= Russian darknet market conflict =

The Russian darknet market conflict is a cyber conflict in the Russian darknet drug market, which began after the closure of the largest marketplace Hydra in April 2022. The struggle manifests itself in mutual cyber attacks of sites and an aggressive advertising campaign.

== History ==
In April 2022, the servers of Hydra, the largest Russian darknet drug market, were closed in Germany. After this event, Russian darknet markets began to fight for the place of the market leader, arranging cyber attacks on each other and using aggressive advertising on the streets of Moscow.

In July 2022, Kraken and Solaris warned subscribers of their telegram channels to withdraw any cryptocurrency they had on the forum of the competing platform RuTor. A few days later, RuTor was subjected to cyber attacks and was temporarily closed. RuTor soon reopened and launched a cyberattack on the WayAway site, posting screenshots of the hack, claiming WayAway's security was too weak to be trusted.

In the fall of 2022, an advertisement for the Kraken site appeared on one of the advertising cubes in Moscow City, which caused a huge scandal in society. In October, the Solaris darknet marketplace attacked Kraken, RuTor, Mega, BlackSprut and other competitors using the services of the Russian hacker group Killnet, which later financed the Russian army in the Russian invasion of Ukraine with money stolen from drug shops. In December of the same year, a bus plastered with logos and a QR code from the darknet site Kraken blocked traffic on the Arbat in Moscow for several hours. In the same month, the Moldovan streamer and tiktoker Necoglai held a stream in a T-shirt with the logo of the Mega marketplace, suggesting people to use the legal file sharing service of the same name, he denies any involvement in advertising.

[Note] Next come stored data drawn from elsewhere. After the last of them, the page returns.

-- ==== Sys2Proof/Certificates/Slice0/Obligations.lean ====
section
/-! DEFINITION. The statements for the provers. Each docstring names the rule of spec/ it formalises; where a
clause rests on a decision of the spec (92_eei_decisions.md), on its general-knowledge passages
(93_implementation_defined.md part 2) or on a choice of this model (notes/assumptions), it says so.
Throughout, the numeric opcodes of OP, LOAD, STORE, SYSTEM and MISC-MEM, the funct3 values but SLLI's and
SRLI/SRAI's, and the funct7 values are the spec's general-knowledge passages G1 to G3. -/

open Sys2Proof Sys2Proof.Machine

/-! ### Register-immediate instructions -/

/-- R170. ADDI: its words (opcode 0010011, funct3 000), and its result x[rs1] + imm modulo 2^32. Nothing but
x[rd] and the pc changes. -/
def Obligations.AddiAddsImmediate : Prop :=
  (∀ (strict : Bool) (w : Word), HasOpF3 w 0b0010011 0b000 →
    decodeWord strict w = .ok (.addi (field w 7 5) (field w 15 5) ((field w 20 12).signExtend 32))) ∧
  (∀ (rd rs1 : Reg) (imm : Word) (s : State), ∃ t, exec (.addi rd rs1 imm) s = .next t ∧
    WroteReg s t rd (BitVec.ofNat 32 ((s.x rs1).toNat + imm.toNat)) (s.pc + 4))

/-- R171, R172. SLTI compares signed numbers, SLTIU the same sign-extended immediate as unsigned. -/
def Obligations.SltiSltiuCompareImmediate : Prop :=
  (∀ (strict : Bool) (w : Word), HasOpF3 w 0b0010011 0b010 →
    decodeWord strict w = .ok (.slti (field w 7 5) (field w 15 5) ((field w 20 12).signExtend 32))) ∧
  (∀ (strict : Bool) (w : Word), HasOpF3 w 0b0010011 0b011 →
    decodeWord strict w = .ok (.sltiu (field w 7 5) (field w 15 5) ((field w 20 12).signExtend 32))) ∧
  (∀ (rd rs1 : Reg) (imm : Word) (s : State), ∃ t, exec (.slti rd rs1 imm) s = .next t ∧
    WroteReg s t rd (if (s.x rs1).toInt < imm.toInt then 1 else 0) (s.pc + 4)) ∧
  (∀ (rd rs1 : Reg) (imm : Word) (s : State), ∃ t, exec (.sltiu rd rs1 imm) s = .next t ∧
    WroteReg s t rd (if (s.x rs1).toNat < imm.toNat then 1 else 0) (s.pc + 4))

/-- R173, R174, R175. XORI, ORI, ANDI: the bitwise operation of x[rs1] and the sign-extended immediate. -/
def Obligations.XoriOriAndiBitwise : Prop :=
  (∀ (strict : Bool) (w : Word), HasOpF3 w 0b0010011 0b100 →
    decodeWord strict w = .ok (.xori (field w 7 5) (field w 15 5) ((field w 20 12).signExtend 32))) ∧
  (∀ (strict : Bool) (w : Word), HasOpF3 w 0b0010011 0b110 →
    decodeWord strict w = .ok (.ori (field w 7 5) (field w 15 5) ((field w 20 12).signExtend 32))) ∧
  (∀ (strict : Bool) (w : Word), HasOpF3 w 0b0010011 0b111 →
    decodeWord strict w = .ok (.andi (field w 7 5) (field w 15 5) ((field w 20 12).signExtend 32))) ∧
  (∀ (rd rs1 : Reg) (imm : Word) (s : State),
    (∃ t, exec (.xori rd rs1 imm) s = .next t ∧ WroteReg s t rd (s.x rs1 ^^^ imm) (s.pc + 4)) ∧
    (∃ t, exec (.ori rd rs1 imm) s = .next t ∧ WroteReg s t rd (s.x rs1 ||| imm) (s.pc + 4)) ∧
    (∃ t, exec (.andi rd rs1 imm) s = .next t ∧ WroteReg s t rd (s.x rs1 &&& imm) (s.pc + 4)))

/-- SRLI and SRAI (R177, R178) shift right by w[24:20], SRAI keeping the sign; SLLI (R176) left by imm[4:0].
That an SLLI word may hold anything in bits 31:25 when STRICT_DECODE is false is R112, the spec's decision D15
(log 12); its encoding in R176 prints 0000000 there. What such a word does when STRICT_DECODE is true is in
DispatchErrorExactlyListedWords. -/
def Obligations.ShiftImmediates : Prop :=
  (∀ (strict : Bool) (w : Word), HasOpF3 w 0b0010011 0b001 → (strict = false ∨ field w 25 7 = 0) →
    decodeWord strict w = .ok (.slli (field w 7 5) (field w 15 5) ((field w 20 12).signExtend 32))) ∧
  (∀ (strict : Bool) (w : Word), HasOpF3 w 0b0010011 0b101 →
    (field w 25 7 = 0b0000000 →
      decodeWord strict w = .ok (.srli (field w 7 5) (field w 15 5) (field w 20 5))) ∧
    (field w 25 7 = 0b0100000 →
      decodeWord strict w = .ok (.srai (field w 7 5) (field w 15 5) (field w 20 5)))) ∧
  (∀ (rd rs1 : Reg) (imm : Word) (s : State), ∃ t, exec (.slli rd rs1 imm) s = .next t ∧
    WroteReg s t rd (BitVec.ofNat 32 ((s.x rs1).toNat * 2 ^ (imm.toNat % 32))) (s.pc + 4)) ∧
  (∀ (rd rs1 : Reg) (sh : BitVec 5) (s : State), ∃ t, exec (.srli rd rs1 sh) s = .next t ∧
    WroteReg s t rd (BitVec.ofNat 32 ((s.x rs1).toNat / 2 ^ sh.toNat)) (s.pc + 4)) ∧
  (∀ (rd rs1 : Reg) (sh : BitVec 5) (s : State), ∃ t, exec (.srai rd rs1 sh) s = .next t ∧
    WroteReg s t rd (BitVec.ofInt 32 ((s.x rs1).toInt / 2 ^ sh.toNat)) (s.pc + 4))

/-! ### Register-register instructions -/

/-- R190, R191. ADD and SUB: their words, and the sum and the difference modulo 2^32. -/
def Obligations.AddSubWrap : Prop :=
  (∀ (strict : Bool) (w : Word), HasOpF3 w 0b0110011 0b000 →
    (field w 25 7 = 0b0000000 →
      decodeWord strict w = .ok (.add (field w 7 5) (field w 15 5) (field w 20 5))) ∧
    (field w 25 7 = 0b0100000 →
      decodeWord strict w = .ok (.sub (field w 7 5) (field w 15 5) (field w 20 5)))) ∧
  (∀ (rd rs1 rs2 : Reg) (s : State),
    (∃ t, exec (.add rd rs1 rs2) s = .next t ∧
      WroteReg s t rd (BitVec.ofNat 32 ((s.x rs1).toNat + (s.x rs2).toNat)) (s.pc + 4)) ∧
    (∃ t, exec (.sub rd rs1 rs2) s = .next t ∧
      WroteReg s t rd (BitVec.ofInt 32 ((s.x rs1).toInt - (s.x rs2).toInt)) (s.pc + 4)))

/-- SLL, SRL (R192, R196) and SRA (R197) shift by the low five bits of x[rs2], SRA keeping the sign. Two clauses
rest on decisions of the spec: that an SLL word may hold any funct7 when STRICT_DECODE is false is R112 and R202,
decision D15 (log 12), where the encoding in R192 prints 0000000; that SRA's amount is masked too is R146,
decision D19 (log 22). -/
def Obligations.ShiftsByLowFiveBits : Prop :=
  (∀ (strict : Bool) (w : Word), HasOpF3 w 0b0110011 0b001 → (strict = false ∨ field w 25 7 = 0) →
    decodeWord strict w =
      .ok (.sll (field w 7 5) (field w 15 5) (field w 20 5) (field w 25 7))) ∧
  (∀ (strict : Bool) (w : Word), HasOpF3 w 0b0110011 0b101 →
    (field w 25 7 = 0b0000000 →
      decodeWord strict w = .ok (.srl (field w 7 5) (field w 15 5) (field w 20 5))) ∧
    (field w 25 7 = 0b0100000 →
      decodeWord strict w = .ok (.sra (field w 7 5) (field w 15 5) (field w 20 5)))) ∧
  (∀ (rd rs1 rs2 : Reg) (f : BitVec 7) (s : State), ∃ t, exec (.sll rd rs1 rs2 f) s = .next t ∧
    WroteReg s t rd (BitVec.ofNat 32 ((s.x rs1).toNat * 2 ^ ((s.x rs2).toNat % 32))) (s.pc + 4)) ∧
  (∀ (rd rs1 rs2 : Reg) (s : State), ∃ t, exec (.srl rd rs1 rs2) s = .next t ∧
    WroteReg s t rd (BitVec.ofNat 32 ((s.x rs1).toNat / 2 ^ ((s.x rs2).toNat % 32))) (s.pc + 4)) ∧
  (∀ (rd rs1 rs2 : Reg) (s : State), ∃ t, exec (.sra rd rs1 rs2) s = .next t ∧
    WroteReg s t rd (BitVec.ofInt 32 ((s.x rs1).toInt / 2 ^ ((s.x rs2).toNat % 32))) (s.pc + 4))

/-- SLT (R193) compares signed numbers, SLTU (R194) unsigned ones. That their words may hold any funct7 when
STRICT_DECODE is false is R112 and R202, the spec's decision D15 (log 12); the encodings in R193 and R194 print
0000000. -/
def Obligations.SltSltuCompare : Prop :=
  (∀ (strict : Bool) (w : Word), HasOpF3 w 0b0110011 0b010 → (strict = false ∨ field w 25 7 = 0) →
    decodeWord strict w =
      .ok (.slt (field w 7 5) (field w 15 5) (field w 20 5) (field w 25 7))) ∧
  (∀ (strict : Bool) (w : Word), HasOpF3 w 0b0110011 0b011 → (strict = false ∨ field w 25 7 = 0) →
    decodeWord strict w =
      .ok (.sltu (field w 7 5) (field w 15 5) (field w 20 5) (field w 25 7))) ∧
  (∀ (rd rs1 rs2 : Reg) (f : BitVec 7) (s : State),
    (∃ t, exec (.slt rd rs1 rs2 f) s = .next t ∧
      WroteReg s t rd (if (s.x rs1).toInt < (s.x rs2).toInt then 1 else 0) (s.pc + 4)) ∧
    (∃ t, exec (.sltu rd rs1 rs2 f) s = .next t ∧
      WroteReg s t rd (if (s.x rs1).toNat < (s.x rs2).toNat then 1 else 0) (s.pc + 4)))

/-- XOR (R195), OR (R198), AND (R199): the bitwise operation of the two source registers. That their words may
hold any funct7 when STRICT_DECODE is false is R112 and R202, the spec's decision D15 (log 12); the encodings in
R195, R198 and R199 print 0000000. -/
def Obligations.XorOrAndBitwise : Prop :=
  (∀ (strict : Bool) (w : Word), HasOpF3 w 0b0110011 0b100 → (strict = false ∨ field w 25 7 = 0) →
    decodeWord strict w =
      .ok (.xor (field w 7 5) (field w 15 5) (field w 20 5) (field w 25 7))) ∧
  (∀ (strict : Bool) (w : Word), HasOpF3 w 0b0110011 0b110 → (strict = false ∨ field w 25 7 = 0) →
    decodeWord strict w =
      .ok (.or (field w 7 5) (field w 15 5) (field w 20 5) (field w 25 7))) ∧
  (∀ (strict : Bool) (w : Word), HasOpF3 w 0b0110011 0b111 → (strict = false ∨ field w 25 7 = 0) →
    decodeWord strict w =
      .ok (.and (field w 7 5) (field w 15 5) (field w 20 5) (field w 25 7))) ∧
  (∀ (rd rs1 rs2 : Reg) (f : BitVec 7) (s : State),
    (∃ t, exec (.xor rd rs1 rs2 f) s = .next t ∧
      WroteReg s t rd (s.x rs1 ^^^ s.x rs2) (s.pc + 4)) ∧
    (∃ t, exec (.or rd rs1 rs2 f) s = .next t ∧
      WroteReg s t rd (s.x rs1 ||| s.x rs2) (s.pc + 4)) ∧
    (∃ t, exec (.and rd rs1 rs2 f) s = .next t ∧
      WroteReg s t rd (s.x rs1 &&& s.x rs2) (s.pc + 4)))

/-! ### Upper immediates and control transfer -/

/-- R210, R211. LUI writes w[31:12] with 12 zero bits below; AUIPC adds that to the pc of the AUIPC itself,
modulo 2^32. -/
def Obligations.LuiAuipcResults : Prop :=
  (∀ (strict : Bool) (w : Word),
    (field w 0 7 = 0b0110111 →
      decodeWord strict w = .ok (.lui (field w 7 5) ((field w 12 20 ++ 0#12).setWidth 32))) ∧
    (field w 0 7 = 0b0010111 →
      decodeWord strict w = .ok (.auipc (field w 7 5) ((field w 12 20 ++ 0#12).setWidth 32)))) ∧
  (∀ (rd : Reg) (imm : Word) (s : State),
    (∃ t, exec (.lui rd imm) s = .next t ∧ WroteReg s t rd imm (s.pc + 4)) ∧
    (∃ t, exec (.auipc rd imm) s = .next t ∧
      WroteReg s t rd (BitVec.ofNat 32 (s.pc.toNat + imm.toNat)) (s.pc + 4)))

/-- R220. JAL: every word with its opcode is a JAL; x[rd] gets pc + 4, the pc gets pc + imm, both modulo 2^32.
With rd = x0 the jump happens and the link value is discarded. -/
def Obligations.JalLinksAndJumps : Prop :=
  (∀ (strict : Bool) (w : Word), field w 0 7 = 0b1101111 →
    decodeWord strict w = .ok (.jal (field w 7 5)
      ((field w 31 1 ++ field w 12 8 ++ field w 20 1 ++ field w 21 10 ++ 0#1).signExtend 32))) ∧
  (∀ (rd : Reg) (imm : Word) (s : State), ∃ t, exec (.jal rd imm) s = .next t ∧
    WroteReg s t rd (BitVec.ofNat 32 (s.pc.toNat + 4)) (BitVec.ofNat 32 (s.pc.toNat + imm.toNat)))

In January 2023, the Moriarty channel appears on YouTube. On it, an unknown man in a black suit and mask introduces himself as the creator of the Mega darknet market, talks about drug cartels and advertises his platform. And in the Moscow metro, ads of the Mega site began to appear with a QR code to go to the site. That same month, the WayAway forum hacking team hacked into the Solaris platform and attached it to Kraken. Powering on the Solaris Darknet Marketplace site now automatically opens the Kraken site. In mid-January, personal android applications of the darknet markets began to appear on Google Play, after their removal, sites began to place APK files for downloading the application in their telegram channels and sites.

In February 2023, advertisements for the BlackSprut site began to appear on Moscow's electronic billboards. Huge signs featured a woman wearing a futuristic mask and the text: "Come to me in search of the best."